DebugClassAvgSource is designed for use in testing, documentation, and development because it defaults to the simplest components while also maintaining the original input source index ordering. That is, the first 10 class averages from DebugClassAvgSource should correspond with the first 10 source images without requiring any index mappings etc.

DefaultClassAvgSource applies the most sensible defaults available in the current ASPIRE release. DefaultClassAvgSource takes a version string, such as 0.11.0 which will return a specific configuration. This version should allow users to perform a similar experiment across releases as ASPIRE implements improved methods. When a version is not provided, DefaultClassAvgSource defaults to the latest version available.

Classifiers

Classifiers take an image Source and attempts to classify into class_indices that identify images with similar viewing angles up to reflection. All Class2D instances are expected to implement a classify method which returns (class_indices, class_refl, class_distances).

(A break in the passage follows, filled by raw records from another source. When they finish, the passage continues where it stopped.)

def isAtomic : Instr → Bool | .atom .. | .red .. => true | _ => false
def isRld : Instr → Bool | .rld .. => true | _ => false
def isCacheOp : Instr → Bool | .discard _ | .clean _ _ | .inval _ _ => true | _ => false
/-- Two accesses name a common byte (R204), by mappings of one kind (R215); a cache operation acts on every byte of its line. -/
def Pend.meets (e l : Pend) : Bool :=
  let cross (x n y m : Nat) : Bool := decide (x < y + m) && decide (y < x + n)
  match e.a.tgt, l.a.tgt with
  | .glob (x :: _), .glob (y :: _) =>
    (x.kind = y.kind || isCacheOp e.ins || isCacheOp l.ins) && cross x.pa x.len y.pa y.len
  | .sp c o, .sp d q => c = d && cross o e.a.len q l.a.len
  | .stack j _, .stack k _ => cross j e.a.len k l.a.len
  | _, _ => false
/-- The two accesses belong to one thread; one made once for the group belongs to every thread (R212). -/
def Pend.sameThread (e l : Pend) : Bool := e.a.lane = l.a.lane || e.a.lane ≥ 32 || l.a.lane ≥ 32
/-- Both stand in the issuer's own scratchpad, or both in its stack (R165, R198); an `rld` is never so ordered (R334). -/
def Pend.bothOwn (e l : Pend) : Bool :=
  !isRld e.ins && !isRld l.ins && region e.a.addr = region l.a.addr && (region e.a.addr = 0xFF || region e.a.addr = 0xFD)

/-- The outstanding access `e`, earlier in program order, must perform before `l`: one location (R204, R169), SO pages (R206), own scratchpad and
stack (R198), an earlier acquire (R209), a later release (R208). -/
def mustPrecede (e l : Pend) : Bool :=
  if e.seq = l.seq then (!e.ld || isAtomic e.ins) && e.meets l
  else e.sameThread l && (e.meets l || (e.a.kind = 0 && l.a.kind = 0) || e.bothOwn l
    || (isAcq e.ins && e.a.acts && l.a.acts) || (isRel l.ins && l.a.acts && e.a.acts))

/-- A group's outstanding instructions in program order: whether a load, the instruction, the accesses to perform. -/
def insRec (x : Bool × Nat × Instr × List Access) : List (Bool × Nat × Instr × List Access) → List (Bool × Nat × Instr × List Access)
  | [] => [x]
  | y :: t => if x.2.1 < y.2.1 then x :: y :: t else y :: insRec x t
def Group.pends (g : Group) : List Pend :=
  (g.sts.foldl (fun l r => insRec (false, r.seq, r.ins, r.accs) l) (g.lds.map (fun r => (true, r.seq, r.ins, r.todo)))).flatMap
    (fun r => r.2.2.2.map (fun a => ⟨r.1, r.2.1, r.2.2.1, a⟩))
/-- The number of a group's next outstanding instruction. -/
def Group.nextSeq (g : Group) : Nat := 1 + (g.lds.map (fun r => r.seq) ++ g.sts.map (fun r => r.seq)).foldl max 0

/-- Of accesses in reverse program order, those that must perform before the ones in `need`, which they join, in program order. -/
def needed : List Pend → List Pend → List Pend
  | [], need => need
  | e :: t, need => needed t (if need.any (fun l => mustPrecede e l) then e :: need else need)
/-- The outstanding accesses that must perform before an access of a group. -/
def Group.before (g : Group) (p : Pend) : List Pend :=
  (needed (g.pends.takeWhile (fun e => decide (e.seq ≤ p.seq) && e != p)).reverse [p]).filter (fun e => e != p)

/-- Whether a load still writes registers of a thread, uniform results and accesses made for the group counting for every thread
(R181, R212). -/
def loadsStand (g : Group) (lane : Nat) : Bool :=
  g.lds.any (fun r => r.todo.any (fun a => a.lane = lane || a.lane ≥ 32) || r.vw.any (fun w => w.lane = lane) || !r.sw.isEmpty)

/-! ### Performing (R82, R168, R180, R200) -/

/-- One access performs: what its modifier asks of the L1 before and after, the read, the write, the atomic or the cache
operation; the bytes read with their marks. -/
def access (s : State) (gid : Nat) (i : Instr) (a : Access) : List MByte × State :=
  let cid := cidOf gid
  let (nt, lu) := hints i
  let wide := wideScope (ordOf i).2 && a.acts
  let s := if isRel i && wide then l1WriteBack s cid true false else s
  let r : List MByte × State := match i with
    | .atom _ sz scope _ aop | .red _ sz scope _ aop => atomic s gid a.lane aop sz scope a.tgt a.data
    | .st .. | .tokrec _ => ([], writeTarget s gid (payers a.lane) nt lu (a.bytes i) a.tgt)
    | .stConvert _ _ _ _ fmt =>
      if fmt.packed && !fmt.isMx && a.mask != 0xFFFFFFFF#32 then
        let (old, _, s) := readTarget s cid nt lu a.len a.tgt
        ([], writeTarget s gid (payers a.lane) nt lu (mergeRun (elemBits fmt) a.mask (a.bytes i) old) a.tgt)
      else ([], writeTarget s gid (payers a.lane) nt lu (a.bytes i) a.tgt)
    | .hpush _ => ([], finishPush s gid a)
    | .discard _ | .clean _ _ | .inval _ _ =>
      match a.tgt with
      | .glob (x :: _) => ([], cacheOp s cid i (x.pa / 128))
      | _ => ([], s)
    | _ => seeTarget s cid nt lu a.len a.tgt
  let s := match a.tgt with
    | .glob (x :: _) => if isRel i && wide && x.kind = 1 then l1CleanLine r.2 cid (l1Key (x.pa / 128) false) false else r.2
    | _ => r.2
  (r.1, if isAcq i && wide then l1Acquire s cid else s)

/-- R200, R209: what an acquire does after its load returns. -/
def acquireAt (s : State) (gid : Nat) (scope : Scope) : State := if wideScope scope then l1Acquire s (cidOf gid) else s

end Sys2Proof.Machine
end

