/-- Completed records at the front leave the list and DONE passes them. -/
def passDone : List OpRec → W32 → List OpRec × W32
  | [], n => ([], n)
  | r :: t, n => if r.done && r.n = n then passDone t (n + 1#32) else (r :: t, n)

/-- A change of the standing record number `n`. -/
def modRec (n : W32) (f : OpRec → OpRec) (l : List OpRec) : List OpRec := l.map (fun r => if r.n = n then f r else r)
def State.recOf (s : State) (d q : Nat) (n : W32) : Option OpRec := (s.queue d q).recs.find? (fun r => r.n = n && !r.done)

/-- R376, R378: a record completes; HEAD and DONE advance over the completed records, and a failure stops the queue. -/
def completeRec (s : State) (d q : Nat) (n status : W32) (failed : Bool) : State :=
  let s := s.modQueue d q (fun x =>
    let (rs, dn) := passDone (modRec n (fun r => { r with done := true, status := status, failed := failed }) x.recs) x.done
    { x with recs := rs, done := dn, head := dn })
  if failed then stopQueue s d q status n else writeWords s d q

/-! ### The catalogue (R379–R383) -/

def evAcc (e : W32) : Nat := (e.extractLsb' 22 10).toNat
def evDie (e : W32) : Nat := (e.extractLsb' 20 2).toNat
def evSlot (e : W32) : Nat := (e.extractLsb' 0 16).toNat
/-- This package's number and whether a number lies in its group (R469). -/
def State.ownAcc (s : State) : Nat := (s.fab.fabcfg.extractLsb' 0 10).toNat
def State.inGroup (s : State) (a : Nat) : Bool :=
  if s.fab.fabcfg.getLsbD 31 then decide (a < (s.fab.fabcfg.extractLsb' 10 11).toNat) else a = s.ownAcc
/-- R381. -/
def evBad (s : State) (e : W32) : Bool := e.extractLsb' 16 4 != 0#4 || !s.inGroup (evAcc e)
/-- R383: the per-tile slot of an event. -/
def evTileName (e : W32) (tile : Nat) : W32 :=
  BitVec.ofNat 32 (e.toNat / 65536 * 65536 + (evSlot e + tile) % 65536)
/-- R395: the scope of an event, as an instruction's release or acquire takes it. -/
def evScope (s : State) (d : Nat) (e : W32) : Scope :=
  if evAcc e != s.ownAcc then .fab else if evDie e = d then .die else .pkg

/-- R382. -/
def Slot16.apply (x : Slot16) (op : CatOp) (n : W32) : Slot16 :=
  match op with
  | .add => { x with count := x.count + n }
  | .arm => ⟨0, n, false⟩
  | .set => { x with count := n }
  | .fail => { x with fail := true, count := x.count + 1#32 }
/-- R379. -/
def Slot16.reached (x : Slot16) : Bool := decide (x.count.toNat ≥ x.target.toNat)
def State.slot (s : State) (d n : Nat) : Slot16 := Tbl.get .zero n (s.die d).cat
def State.evSlotOf (s : State) (e : W32) : Slot16 := s.slot (evDie e) (evSlot e)

/-- The event that an `evwait` names. -/
def evwaitName (s : State) (gid : Nat) (o : Ops) : W32 :=
  match o.a with
  | .imm => o.imm
  | x => (rd64 (s.group gid) (s.env gid) o.imm 0 x).extractLsb' 0 32

/-- R395: the threads of a group that wait for an event leave the `evwait`. -/
def evwaitLeave (s : State) (gid : Nat) (e count : W32) (fail : Bool) : State :=
  let w := waiters (s.group gid) (fun i => match i with | .evwait o => evwaitName s gid o = e | _ => false)
  match waitInstr (s.group gid) w with
  | some (.evwait o) =>
    let v := count.toNat + (if fail then 2 ^ 32 else 0)
    let s := s.modGroup gid (fun g => wrUni g o.d v)
    passDeliver (acquireAt s gid (evScope s (dieOf (cidOf gid)) e)) gid w
  | _ => s
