/-- The translated parts of a command's rows in landing order, up to the first whose checks fail, and that row's fault. -/
def sourceRows (s : State) (cid : Nat) (x : Copy) (t : Tmpl) : List (Option (List Xl)) × Option W32 :=
  let idx : Except W32 (List Nat) := if t.gather then indexList s cid x t else .ok []
  match idx with
  | .error f => ([], some f)
  | .ok ix =>
    t.rows.foldl (fun a n =>
      match a with
      | (l, some f) => (l, some f)
      | (l, none) => match t.rowAddr x.word (fun i => nth 0 i ix) n with
        | none => (l ++ [none], none)
        | some ad =>
          if region ad != region t.src then (l, some fwRGNBND)
          else match globalAccess s (copyCtx s cid x) .load ad (t.segBytes x.word) with
          | .ok xs => (l ++ [some xs], none)
          | .error f => (l, some f)) ([], none)

/-- The naturally aligned chunks of 16 bytes of a source row: place in the row, physical address, bytes. -/
structure Chunk where
  ofs : Nat
  pa : Nat
  len : Nat
  deriving DecidableEq, Repr
def chunksOf : Nat → Nat → Nat → Nat → List Chunk
  | 0, _, _, _ => []
  | n + 1, ofs, pa, len =>
    if len = 0 then []
    else
      let k := min len (16 - pa % 16)
      ⟨ofs, pa, k⟩ :: chunksOf n (ofs + k) (pa + k) (len - k)
/-- The chunks of a row's parts. -/
def rowChunks (ofs : Nat) : List Xl → List Chunk
  | [] => []
  | x :: t => chunksOf (x.len / 16 + 2) ofs x.pa x.len ++ rowChunks (ofs + x.len) t

/-- A row as it lands, of its existing source bytes: each element converted, zeros past the source's width; an element of a poisoned byte is
poisoned (R272, R273, R289). -/
def landRow (x : Copy) (t : Tmpl) (n : Nat) (src : Option (List MByte)) : List MByte :=
  match src with
  | none => List.replicate t.rowBytes (0#8, false)
  | some bs =>
    let cols := t.cols x.word
    let sb := elemBits t.sfmt
    let es := unpackElems sb cols (valueOf bs)
    let out := ((upTo t.tw).zip (es ++ List.replicate (t.tw - cols) 0)).map (fun e =>
      if e.1 < cols then convCopy t.sfmt t.dfmt t.rm t.sat (srBits t.srkey x.word (n * t.tw + e.1)) e.2 else 0)
    let from_ (e : Nat) : Bool :=
      decide (e < cols) && ((bs.drop (sb * e / 8)).take ((sb * e + sb + 7) / 8 - sb * e / 8)).any (fun b => b.2)
    let bad (i : Nat) : Bool :=
      let e := 8 * i / elemBits t.dfmt
      (rangeFrom e ((8 * i + 7) / elemBits t.dfmt + 1 - e)).any from_
    let some_ := bs.any (fun b => b.2)
    (bytesOf t.rowBytes (out.foldr (fun e a => e % 2 ^ elemBits t.dfmt + 2 ^ elemBits t.dfmt * a) 0)).zipIdx.map (fun e =>
      (e.1, some_ && bad e.2))

/-- R275: a receiver's share of a command, not begun. -/
def newShare (x : Copy) (rx : Nat) : Share := ⟨rx, x.tid % 8, false, 0, 0, 0⟩
/-- R275: a share begins: its landing address and word by its team's LBASE. -/
def startShare (s : State) (x : Copy) (h : Share) : Share :=
  let tid := 8 * h.cid + h.team
  let lo := h.team * s.spLimit h.cid
  { h with begun := true, base := lo + landAt s tid x.word, word := lo + wordAt s tid (parseTmpl x.tmpl) x.word }

/-! ### Landing (R276, R280, R289) -/

/-- The end of the job of a receiving team. -/
def endReceiver (s : State) (cid team : Nat) (w : W32) : State :=
  if (s.team (8 * cid + team)).job.isSome then endJob s (8 * cid + team) w true else s

/-- The path of a command (R216): 1 copy, 3 gather. -/
def Copy.path (x : Copy) : Nat := if isGather x then 3 else 1

/-- R276: a share whose extent or word does not lie as it must: RXBND in its word, or the end of the receiver's job. -/
def refuseShare (s : State) (path : Nat) (h : Share) (expect extent : Nat) : Option State :=
  let lo := h.team * s.spLimit h.cid
  let hi := lo + s.spLimit h.cid
  let wordIn : Bool := decide (lo ≤ h.word) && decide (h.word + 16 ≤ hi)
  let meets := landMeets h.base extent h.word
  if h.base + extent ≤ hi && wordIn && !meets then none
  else if wordIn && !meets then some (arrive s path h.cid h.word expect 16)
  else some (endReceiver s h.cid h.team fwCPRXBND)

/-- Replace the copy at a position of a core. -/
def setCopy (s : State) (cid ix : Nat) (x : Copy) : State :=
  s.modCore cid (fun c => { c with copies := setNth x ix c.copies })
/-- A copy with nothing left to land has ended, unless a part of its source is still to fail. -/
def endCopy (s : State) (cid ix : Nat) (x : Copy) (shares : List Share) : State :=
  if shares.isEmpty && x.bad.isNone then s.modCore cid (fun c => { c with copies := delNth ix c.copies })
  else setCopy s cid ix { x with shares := some shares }

/-- Whether a command may begin: no earlier command of its channel has yet to (R267). -/
def mayBegin (s : State) (cid ix : Nat) (x : Copy) : Bool :=
  ((s.core cid).copies.take ix).all (fun y => y.chan != x.chan || y.shares.isSome)

/-- A command begins, with the rows of its source that can be read (R275, R484); one whose first row fails does not. -/
def copyBegin (s : State) (cid ix : Nat) (x : Copy) : Option Copy :=
  match x.shares with
  | some _ => some x
  | none =>
    let t := parseTmpl x.tmpl
    let r := sourceRows s cid x t
    if mayBegin s cid ix x && !(r.1.isEmpty && r.2.isSome) then
      some { x with rows := r.1, bad := r.2, shares := some ((receivers t x.mem cid).map (newShare x)) }
    else none

/-- The bytes of a part that lands together: at most 128, and no element of the landing format is split. -/
def partLen (f : Fmt) (bytes : Nat) : Nat :=
  let k := if elemBits f = 6 then 48 else 16
  min (128 / k * k) (max k (bytes / k * k))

The three returned variables are expected to be 2D Numpy arrays in a neighbor network format having shape (src.n, n_nbors). So to retrieve the set of input source indices for the first class’s neighbors, we would want class_indices[0,:]. The first index class_indices[0,0] in the set is the index of the reference image used for classification. In this case class_indices[0,0]=0. The actual underlying image would be input_src.images[0], or more generally input_src.images[class_indices[c,0]] for some class c.

No further class selection or ordering occurs during classification. Those methods are broken out into other components.

Currently ASPIRE has a single classification algorithm known as RIRClass2D. This algorithm uses multiple applications of PCA in conjunction with bispectrum analysis to identify nearest neighbors in a rotationally invariant feature space.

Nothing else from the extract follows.